Material provided —
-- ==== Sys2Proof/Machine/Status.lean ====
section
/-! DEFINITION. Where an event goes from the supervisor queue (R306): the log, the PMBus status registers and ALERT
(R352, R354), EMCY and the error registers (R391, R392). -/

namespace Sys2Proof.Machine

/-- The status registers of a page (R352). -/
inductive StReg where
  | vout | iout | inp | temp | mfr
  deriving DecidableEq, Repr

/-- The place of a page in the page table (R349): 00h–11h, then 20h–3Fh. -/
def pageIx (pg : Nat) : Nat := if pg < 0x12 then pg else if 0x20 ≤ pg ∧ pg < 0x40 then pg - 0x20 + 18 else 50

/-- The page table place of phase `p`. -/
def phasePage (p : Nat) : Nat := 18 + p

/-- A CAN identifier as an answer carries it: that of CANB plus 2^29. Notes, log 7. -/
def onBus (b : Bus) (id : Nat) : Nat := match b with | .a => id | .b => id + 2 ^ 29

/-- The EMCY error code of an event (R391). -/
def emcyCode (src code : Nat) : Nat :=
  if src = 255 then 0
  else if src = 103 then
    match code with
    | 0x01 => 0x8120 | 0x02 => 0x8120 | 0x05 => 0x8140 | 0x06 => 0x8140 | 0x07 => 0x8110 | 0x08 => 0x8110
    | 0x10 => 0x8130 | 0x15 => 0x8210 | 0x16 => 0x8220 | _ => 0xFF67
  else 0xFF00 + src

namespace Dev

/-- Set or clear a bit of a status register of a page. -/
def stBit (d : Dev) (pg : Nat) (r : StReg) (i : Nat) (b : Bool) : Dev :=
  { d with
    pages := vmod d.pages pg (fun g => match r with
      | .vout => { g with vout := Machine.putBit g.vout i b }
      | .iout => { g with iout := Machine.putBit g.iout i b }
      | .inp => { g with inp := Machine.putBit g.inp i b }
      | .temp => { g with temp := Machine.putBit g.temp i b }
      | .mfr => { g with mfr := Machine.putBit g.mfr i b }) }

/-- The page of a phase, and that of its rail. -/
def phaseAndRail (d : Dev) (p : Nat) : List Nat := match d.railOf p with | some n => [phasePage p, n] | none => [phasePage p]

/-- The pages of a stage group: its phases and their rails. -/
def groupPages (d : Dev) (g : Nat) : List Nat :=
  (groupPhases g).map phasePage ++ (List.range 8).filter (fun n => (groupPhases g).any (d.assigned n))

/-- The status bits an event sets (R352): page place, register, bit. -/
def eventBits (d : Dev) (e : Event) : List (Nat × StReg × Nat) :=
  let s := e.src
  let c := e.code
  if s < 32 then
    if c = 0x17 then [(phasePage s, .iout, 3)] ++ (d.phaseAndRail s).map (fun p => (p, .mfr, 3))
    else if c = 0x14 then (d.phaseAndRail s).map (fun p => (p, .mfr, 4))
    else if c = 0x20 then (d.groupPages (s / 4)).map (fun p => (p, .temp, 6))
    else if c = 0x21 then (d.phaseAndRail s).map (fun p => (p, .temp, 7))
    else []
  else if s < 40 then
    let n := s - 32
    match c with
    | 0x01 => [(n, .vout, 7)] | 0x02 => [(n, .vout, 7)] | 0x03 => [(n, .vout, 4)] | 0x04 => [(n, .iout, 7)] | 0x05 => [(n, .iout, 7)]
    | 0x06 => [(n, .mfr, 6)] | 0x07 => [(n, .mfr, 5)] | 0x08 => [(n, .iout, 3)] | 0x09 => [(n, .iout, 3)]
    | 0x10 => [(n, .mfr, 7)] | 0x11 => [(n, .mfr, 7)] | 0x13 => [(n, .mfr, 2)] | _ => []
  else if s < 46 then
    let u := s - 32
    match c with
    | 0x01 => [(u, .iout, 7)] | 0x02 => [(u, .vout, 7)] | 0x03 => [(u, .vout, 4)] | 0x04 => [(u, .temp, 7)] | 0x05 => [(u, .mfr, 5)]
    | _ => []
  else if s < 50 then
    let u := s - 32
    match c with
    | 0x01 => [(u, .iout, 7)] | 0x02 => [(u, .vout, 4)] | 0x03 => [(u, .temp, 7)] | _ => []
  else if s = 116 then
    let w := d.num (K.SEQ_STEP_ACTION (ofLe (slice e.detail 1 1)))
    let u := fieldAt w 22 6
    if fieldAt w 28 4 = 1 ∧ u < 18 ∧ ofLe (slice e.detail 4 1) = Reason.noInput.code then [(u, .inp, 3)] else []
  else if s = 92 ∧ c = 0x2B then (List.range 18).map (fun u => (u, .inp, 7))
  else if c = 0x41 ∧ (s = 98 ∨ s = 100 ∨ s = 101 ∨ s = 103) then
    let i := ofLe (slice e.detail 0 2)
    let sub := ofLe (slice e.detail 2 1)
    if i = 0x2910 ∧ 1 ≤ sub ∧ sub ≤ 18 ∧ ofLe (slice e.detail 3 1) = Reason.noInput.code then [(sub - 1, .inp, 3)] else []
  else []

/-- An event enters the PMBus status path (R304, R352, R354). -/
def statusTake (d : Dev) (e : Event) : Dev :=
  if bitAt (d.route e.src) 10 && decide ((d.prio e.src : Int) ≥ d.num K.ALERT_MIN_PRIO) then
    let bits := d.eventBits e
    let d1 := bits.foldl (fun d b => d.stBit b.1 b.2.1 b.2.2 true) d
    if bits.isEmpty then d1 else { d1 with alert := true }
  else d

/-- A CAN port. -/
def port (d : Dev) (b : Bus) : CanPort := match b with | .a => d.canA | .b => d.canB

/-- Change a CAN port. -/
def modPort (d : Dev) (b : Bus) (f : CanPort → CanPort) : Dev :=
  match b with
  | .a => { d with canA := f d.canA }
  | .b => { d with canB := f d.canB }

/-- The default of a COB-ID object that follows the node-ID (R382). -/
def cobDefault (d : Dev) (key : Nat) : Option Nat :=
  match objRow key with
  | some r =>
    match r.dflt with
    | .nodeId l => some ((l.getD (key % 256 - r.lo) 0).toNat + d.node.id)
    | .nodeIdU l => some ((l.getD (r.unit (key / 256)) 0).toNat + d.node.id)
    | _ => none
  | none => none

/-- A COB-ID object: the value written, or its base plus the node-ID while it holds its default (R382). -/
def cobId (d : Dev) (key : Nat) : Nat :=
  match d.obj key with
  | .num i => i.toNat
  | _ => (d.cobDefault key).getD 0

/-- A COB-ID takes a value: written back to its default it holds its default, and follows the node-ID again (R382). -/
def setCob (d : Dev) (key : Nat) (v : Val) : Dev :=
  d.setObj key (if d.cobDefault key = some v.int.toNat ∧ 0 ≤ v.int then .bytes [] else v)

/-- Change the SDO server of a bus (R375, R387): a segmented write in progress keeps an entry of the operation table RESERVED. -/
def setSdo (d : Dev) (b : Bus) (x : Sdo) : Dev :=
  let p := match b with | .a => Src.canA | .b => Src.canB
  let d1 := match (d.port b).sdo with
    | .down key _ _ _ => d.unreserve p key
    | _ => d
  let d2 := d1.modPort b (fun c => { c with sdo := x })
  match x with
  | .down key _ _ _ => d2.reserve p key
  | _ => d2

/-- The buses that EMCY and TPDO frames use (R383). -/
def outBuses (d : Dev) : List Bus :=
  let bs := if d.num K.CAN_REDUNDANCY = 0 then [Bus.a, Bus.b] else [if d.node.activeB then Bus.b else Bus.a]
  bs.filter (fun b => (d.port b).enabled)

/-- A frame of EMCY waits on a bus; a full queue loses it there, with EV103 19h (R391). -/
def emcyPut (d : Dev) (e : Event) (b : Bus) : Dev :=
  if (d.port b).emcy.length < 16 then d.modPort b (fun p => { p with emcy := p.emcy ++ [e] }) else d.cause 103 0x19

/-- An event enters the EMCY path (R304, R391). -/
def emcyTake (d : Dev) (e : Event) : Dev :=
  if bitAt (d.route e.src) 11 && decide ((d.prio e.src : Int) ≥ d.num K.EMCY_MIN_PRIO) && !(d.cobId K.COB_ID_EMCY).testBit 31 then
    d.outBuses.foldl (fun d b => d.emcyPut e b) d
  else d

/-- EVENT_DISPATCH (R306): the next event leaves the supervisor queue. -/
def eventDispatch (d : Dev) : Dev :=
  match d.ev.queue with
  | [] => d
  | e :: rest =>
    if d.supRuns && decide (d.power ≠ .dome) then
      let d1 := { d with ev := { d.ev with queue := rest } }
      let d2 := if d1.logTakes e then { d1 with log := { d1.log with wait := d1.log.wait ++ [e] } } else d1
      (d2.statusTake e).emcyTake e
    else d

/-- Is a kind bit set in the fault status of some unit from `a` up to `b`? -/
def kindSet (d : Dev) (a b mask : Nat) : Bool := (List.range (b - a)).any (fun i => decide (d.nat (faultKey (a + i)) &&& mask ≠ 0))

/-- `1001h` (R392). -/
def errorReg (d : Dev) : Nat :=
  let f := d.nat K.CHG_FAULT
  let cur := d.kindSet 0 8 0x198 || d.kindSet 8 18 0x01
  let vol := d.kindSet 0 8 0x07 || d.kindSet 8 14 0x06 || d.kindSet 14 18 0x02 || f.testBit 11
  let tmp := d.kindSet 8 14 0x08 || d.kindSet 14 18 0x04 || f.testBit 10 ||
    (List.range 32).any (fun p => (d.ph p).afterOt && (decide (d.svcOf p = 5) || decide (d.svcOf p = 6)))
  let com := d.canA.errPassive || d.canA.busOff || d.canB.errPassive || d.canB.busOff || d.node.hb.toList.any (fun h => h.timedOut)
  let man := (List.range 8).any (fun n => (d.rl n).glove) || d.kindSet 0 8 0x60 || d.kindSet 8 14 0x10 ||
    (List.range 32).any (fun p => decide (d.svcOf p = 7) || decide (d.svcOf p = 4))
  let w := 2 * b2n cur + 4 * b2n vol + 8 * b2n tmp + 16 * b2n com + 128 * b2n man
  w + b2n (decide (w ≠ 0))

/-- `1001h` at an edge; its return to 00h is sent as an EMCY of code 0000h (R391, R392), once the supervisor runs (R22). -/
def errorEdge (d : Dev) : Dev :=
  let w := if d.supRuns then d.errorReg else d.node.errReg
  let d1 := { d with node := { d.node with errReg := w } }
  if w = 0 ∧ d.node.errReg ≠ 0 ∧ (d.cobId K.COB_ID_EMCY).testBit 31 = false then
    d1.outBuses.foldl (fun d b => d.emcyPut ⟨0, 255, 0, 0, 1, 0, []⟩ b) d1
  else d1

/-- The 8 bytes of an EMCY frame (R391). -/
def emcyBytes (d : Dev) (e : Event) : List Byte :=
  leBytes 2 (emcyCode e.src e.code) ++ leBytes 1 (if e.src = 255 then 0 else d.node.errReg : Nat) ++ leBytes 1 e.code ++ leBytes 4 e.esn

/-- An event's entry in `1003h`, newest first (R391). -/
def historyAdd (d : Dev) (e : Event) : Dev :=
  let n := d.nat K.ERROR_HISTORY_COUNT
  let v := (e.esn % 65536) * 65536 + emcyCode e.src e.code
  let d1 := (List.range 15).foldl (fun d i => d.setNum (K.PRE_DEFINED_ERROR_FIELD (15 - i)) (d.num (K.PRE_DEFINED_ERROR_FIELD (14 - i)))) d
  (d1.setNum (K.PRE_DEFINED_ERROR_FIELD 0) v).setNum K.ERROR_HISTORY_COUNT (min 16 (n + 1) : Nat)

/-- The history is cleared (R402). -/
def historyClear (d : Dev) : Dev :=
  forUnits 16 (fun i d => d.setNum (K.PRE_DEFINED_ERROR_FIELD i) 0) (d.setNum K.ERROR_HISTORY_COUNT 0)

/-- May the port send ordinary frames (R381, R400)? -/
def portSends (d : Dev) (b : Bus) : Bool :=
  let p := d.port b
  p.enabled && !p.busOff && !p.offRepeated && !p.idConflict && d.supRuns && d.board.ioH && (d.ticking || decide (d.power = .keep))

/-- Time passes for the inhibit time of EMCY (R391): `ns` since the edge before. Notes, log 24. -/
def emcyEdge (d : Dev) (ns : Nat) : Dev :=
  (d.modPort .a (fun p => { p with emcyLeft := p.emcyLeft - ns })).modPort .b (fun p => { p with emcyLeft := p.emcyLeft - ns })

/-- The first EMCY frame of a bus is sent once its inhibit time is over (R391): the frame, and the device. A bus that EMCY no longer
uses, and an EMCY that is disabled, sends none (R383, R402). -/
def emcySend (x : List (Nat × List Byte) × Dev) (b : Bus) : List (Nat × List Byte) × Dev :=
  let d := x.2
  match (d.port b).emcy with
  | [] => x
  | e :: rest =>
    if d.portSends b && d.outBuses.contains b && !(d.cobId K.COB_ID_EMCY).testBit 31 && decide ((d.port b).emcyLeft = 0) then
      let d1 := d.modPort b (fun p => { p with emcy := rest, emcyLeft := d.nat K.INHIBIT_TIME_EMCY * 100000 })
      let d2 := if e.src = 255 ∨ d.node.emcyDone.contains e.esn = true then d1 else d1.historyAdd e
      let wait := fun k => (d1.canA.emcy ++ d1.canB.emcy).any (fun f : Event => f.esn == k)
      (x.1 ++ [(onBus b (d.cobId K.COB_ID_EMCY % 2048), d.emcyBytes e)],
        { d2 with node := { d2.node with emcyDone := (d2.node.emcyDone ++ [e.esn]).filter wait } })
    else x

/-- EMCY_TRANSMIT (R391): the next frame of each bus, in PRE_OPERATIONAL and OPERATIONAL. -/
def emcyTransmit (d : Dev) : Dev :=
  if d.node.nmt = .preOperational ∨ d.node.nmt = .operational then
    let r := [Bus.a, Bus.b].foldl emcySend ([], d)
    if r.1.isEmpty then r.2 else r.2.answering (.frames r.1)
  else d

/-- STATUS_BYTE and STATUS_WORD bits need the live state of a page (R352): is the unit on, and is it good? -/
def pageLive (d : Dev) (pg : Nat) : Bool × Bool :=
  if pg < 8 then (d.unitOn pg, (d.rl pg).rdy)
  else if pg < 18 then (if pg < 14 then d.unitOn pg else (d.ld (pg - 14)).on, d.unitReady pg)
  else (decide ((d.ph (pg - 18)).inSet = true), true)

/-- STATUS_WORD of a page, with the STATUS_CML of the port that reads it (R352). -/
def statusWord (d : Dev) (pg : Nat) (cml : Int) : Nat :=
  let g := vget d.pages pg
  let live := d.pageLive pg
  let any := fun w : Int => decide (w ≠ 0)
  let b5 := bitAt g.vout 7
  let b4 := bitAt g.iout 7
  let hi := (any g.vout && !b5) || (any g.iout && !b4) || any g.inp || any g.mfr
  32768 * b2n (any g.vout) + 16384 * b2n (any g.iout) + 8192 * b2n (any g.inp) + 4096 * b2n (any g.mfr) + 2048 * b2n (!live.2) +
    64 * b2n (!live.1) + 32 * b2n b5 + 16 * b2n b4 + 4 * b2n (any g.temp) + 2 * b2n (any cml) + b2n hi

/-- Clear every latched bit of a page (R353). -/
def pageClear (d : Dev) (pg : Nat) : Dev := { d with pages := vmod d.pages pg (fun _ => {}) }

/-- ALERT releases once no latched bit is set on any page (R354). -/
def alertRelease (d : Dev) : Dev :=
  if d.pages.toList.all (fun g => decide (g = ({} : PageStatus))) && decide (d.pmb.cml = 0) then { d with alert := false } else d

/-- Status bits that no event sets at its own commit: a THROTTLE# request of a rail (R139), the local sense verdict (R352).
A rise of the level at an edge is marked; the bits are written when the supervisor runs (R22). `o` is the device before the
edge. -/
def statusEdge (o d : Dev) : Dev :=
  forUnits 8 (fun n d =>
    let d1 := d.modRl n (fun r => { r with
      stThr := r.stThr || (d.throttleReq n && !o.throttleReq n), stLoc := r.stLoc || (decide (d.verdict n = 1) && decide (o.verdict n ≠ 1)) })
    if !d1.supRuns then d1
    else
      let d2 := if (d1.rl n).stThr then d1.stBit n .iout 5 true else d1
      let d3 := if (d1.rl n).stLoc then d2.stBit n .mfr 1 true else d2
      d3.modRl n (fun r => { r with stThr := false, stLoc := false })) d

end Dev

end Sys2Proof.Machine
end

How to complete this task —
Wherever the word "registers" turns up in a line of the listing, that line counts; report the total as a lone number.

Solution to this task —
3